Homebrew can also auto-remove unneeded dependencies such as Node.js, Python, OpenSSL, and supporting libraries when nothing else still needs them. Review the uninstall output before you confirm it on a system where Homebrew manages more than just Gemini CLI.

Confirm that Homebrew no longer tracks the package and that the launcher is gone from your shell:

brew list --versions gemini-cli || echo brew-package-removed
command -v gemini || echo gemini-command-missing
brew-package-removed
gemini-command-missing

Remove Gemini CLI State on Ubuntu

Delete the local state only when you want to remove authentication data, chat history, and project registry files as well:

This directory can contain cached prompts, project registry data, and authentication material.
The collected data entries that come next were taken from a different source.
-- ==== Sys2Proof/Machine/Hangs.lean ====
section
/-! DEFINITION. Watch's samples and flags (R352 to R355), reports of internal faults (R357), responses of the memory fabric
(R472) and completions of the host fabric (R468). -/

namespace Sys2Proof.Machine

/-! ### Samples (R353) -/

/-- The input of a hub engine holds an item (R352; what each engine's input is, log 25 says). A Journal record that its ring has no
room for is no hang (R390), and an event waits in Chest while its ring is full or off (R405). -/
def hubWork (s : State) : List Bool :=
  [ s.front.queues.any (fun e => (e.2.state == .fetching) && decide (e.2.f < e.2.d)),
    s.front.queues.any (fun e => !e.2.unwritten.isEmpty),
    s.allCmds.any (fun e => e.2.phase == .intake),
    s.trestle.loops.any (fun e => ((e.2.phase == .ended) || ((e.2.phase == .idle) && e.2.awake s)) && s.isActive e.2.ctx),
    !s.sched.jobs.isEmpty,
    s.wrd.models.any (fun e => (e.2.state == .miss) && e.2.frames.isEmpty),
    s.trestle.loops.any (fun e => (e.2.jnl.map (fun j => !j.waiting.isEmpty && decide (j.produced - j.consumed < 2 ^ j.log2))).getD false),
    !s.jnl.events.isEmpty && evtRoom s ]

def Queue.sampled (now : Nat) (q : Queue) : Queue :=
  let q := { q with sampleWas := q.sample }
  if q.enabled && decide (q.w < q.d) && q.progress == q.sample then q else { q with sample := q.progress, heldSince := now }

def Stream.sampled (now : Nat) (x : Stream) : Stream :=
  if x.active && x.progress == x.sample then x
  else { x with sample := x.progress, heldSince := now, flagged := x.flagged && x.progress == x.sample }

def Mover.sampled (now : Nat) (m : Mover) : Mover :=
  if !m.jobs.isEmpty && m.progress == m.sample then m else { m with sample := m.progress, heldSince := now, flagged := none }

def Core.sampled (now : Nat) (c : Core) : Core :=
  if (c.state == .running) && c.progress == c.sample then c else { c with sample := c.progress, heldSince := now }

/-- Watch samples every progress counter (R353): heldSince is the time since which an agent has been busy with its counter
unmoved. A counter that has moved lets its agent be flagged again. Windows written since the last sample are in force from here on (R381,
R439). -/
def watchSample (s : State) : State :=
  let work := hubWork s
  let w := s.watch
  let held := (List.range 8).map (fun e =>
    if work.getD e false && w.hubProgress.getD e 0 == w.hubSample.getD e 0 then w.hubHeld.getD e 0 else s.now)
  let flagged := (List.range 8).map (fun e => w.hubFlagged.getD e false && w.hubProgress.getD e 0 == w.hubSample.getD e 0)
  { s with
    front := { s.front with queues := tmapv s.front.queues (fun _ q => q.sampled s.now) },
    slices := tmapv s.slices (fun _ y => { y with streams := y.streams.map (Stream.sampled s.now) }),
    wrd := { s.wrd with movers := s.wrd.movers.map (Mover.sampled s.now) },
    mgmt := { s.mgmt with cores := s.mgmt.cores.map (Core.sampled s.now), fwInForce := s.mgmt.fwWindow },
    watch := { w with moverInForce := w.moverWindow, hubInForce := w.hubWindow, hubBusy := work, hubSample := w.hubProgress, hubHeld := held, hubFlagged := flagged } }

def execWatchSample (s : State) : Out := .next (watchSample s)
Keep it if you only wanted to remove the executable and expect to sign back in later. If you used the npx path, npm may also keep hashed caches under ~/.npm/_npx. Leave those alone unless you intentionally want to clear your wider npx cache too.

rm -rf "$HOME/.gemini"

Confirm that the local state directory is gone:

test ! -d "$HOME/.gemini" && echo "~/.gemini removed"
~/.gemini removed

Next Steps After Installing Gemini CLI on Ubuntu

Gemini CLI is ready to work from your Ubuntu project directories once Node.js, npm, and authentication are in place. Start inside a repository instead of your home directory, pair it with Git on Ubuntu for cleaner repo-aware prompts, and compare it with Codex CLI on Ubuntu, GitHub Copilot CLI on Ubuntu, or Claude Code on Ubuntu if you want a broader terminal-agent toolkit.